---------- Entries provided

/-- The sweep step that ends an attempt is the failure of the attempt. -/
theorem attempt_ends {e : Evaluation} (hr : s.sec j = r) (hexp : (s.term k).expectedBurst = some e.frame.number)
    (hk : k ∉ e.handed) (h : AttemptEnds s j e k r.config.rangingRounds x) :
    exec (.windowSweepStep j) s = .next (((s.setSec j { r with evaluation := some { e with swept := k :: e.swept } }).setTerm k
      x).attemptFailure j k) := by
  have hmoved : s.movedOn j { e with swept := k :: e.swept }
      = s.setSec j { r with evaluation := some { e with swept := k :: e.swept } } := by rw [State.movedOn, hr]
  rcases h with ⟨hw, hrounds, rfl⟩ | ⟨hw, rfl⟩
  · rw [sweep_eq hw, sweepMember_noShow (s := s.movedOn j _) hexp hk hw.member, hmoved, State.noShow]
    have hself := set_same (s := s.setSec j { r with evaluation := some { e with swept := k :: e.swept } }) k (s.term k) rfl
    rw [← hself, countRound_set, if_pos (by rw [State.cfg, State.setSec_sec_same]; exact hrounds), hself]
  · rw [sweep_eq hw, sweepMember_missing (s := s.movedOn j _) hexp hk hw.member, hmoved]
    rfl

/-- What the record at the end of an attempt keeps, and the evaluation in flight. -/
theorem AttemptEnds.facts {e : Evaluation} {n : Nat} (h : AttemptEnds s j e k n x) :
    s.belongs j k = true ∧ x.sector = j ∧ (x.state = .ranging ∨ x.state = .verifying)
      ∧ x.attemptCount = (s.term k).attemptCount ∧ x.leadRank = (s.term k).leadRank
      ∧ x.expectedBurst = none ∧ (s.sec j).evaluation = some e ∧ k ∉ e.swept := by
  rcases h with ⟨⟨hflight, -, hturn, hhome, hmember⟩, -, rfl⟩ | ⟨⟨hflight, -, hturn, hhome, hmember⟩, rfl⟩
  · obtain ⟨-, -, -, -, hk⟩ := hturn
    exact ⟨hhome, (belongs_facts hhome).2, .inl hmember, rfl, rfl, rfl, hflight, hk⟩
  · obtain ⟨-, -, -, -, hk⟩ := hturn
    exact ⟨hhome, (belongs_facts hhome).2, .inr hmember, rfl, rfl, rfl, hflight, hk⟩

/-- A member that leaves the window is forgotten by the sweep that has just taken it (R113). -/
theorem drop_swept {e : Evaluation} (he : r.evaluation = some e) (hq : k ∉ r.queue) (hk : k ∉ e.swept) :
    SectorRec.drop k { r with evaluation := some { e with swept := k :: e.swept } }
      = { r with window := r.window.filter fun i => i != k } := by
  have hwithout (l : List Slot) (hl : k ∉ l) : without k l = l :=
    List.filter_eq_self.2 fun i hi => by
      simpa using fun h : i = k => hl (h ▸ hi)
  have hcons : without k (k :: e.swept) = e.swept := by
    rw [without, List.filter_cons_of_neg (by simp)]
    exact hwithout _ hk
  simp only [SectorRec.drop, Option.map_some, Evaluation.forget, hcons, hwithout _ hq, ← he]
  rfl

--------------------

What you have to do: Scan the entries above for the line containing "have hmoved : s.movedOn", and copy it and all lines after it exactly, down to and including the line containing "rcases h with ⟨hw, hrounds, rfl⟩".

Response area:
  have hmoved : s.movedOn j { e with swept := k :: e.swept }
      = s.setSec j { r with evaluation := some { e with swept := k :: e.swept } } := by rw [State.movedOn, hr]
  rcases h with ⟨hw, hrounds, rfl⟩ | ⟨hw, rfl⟩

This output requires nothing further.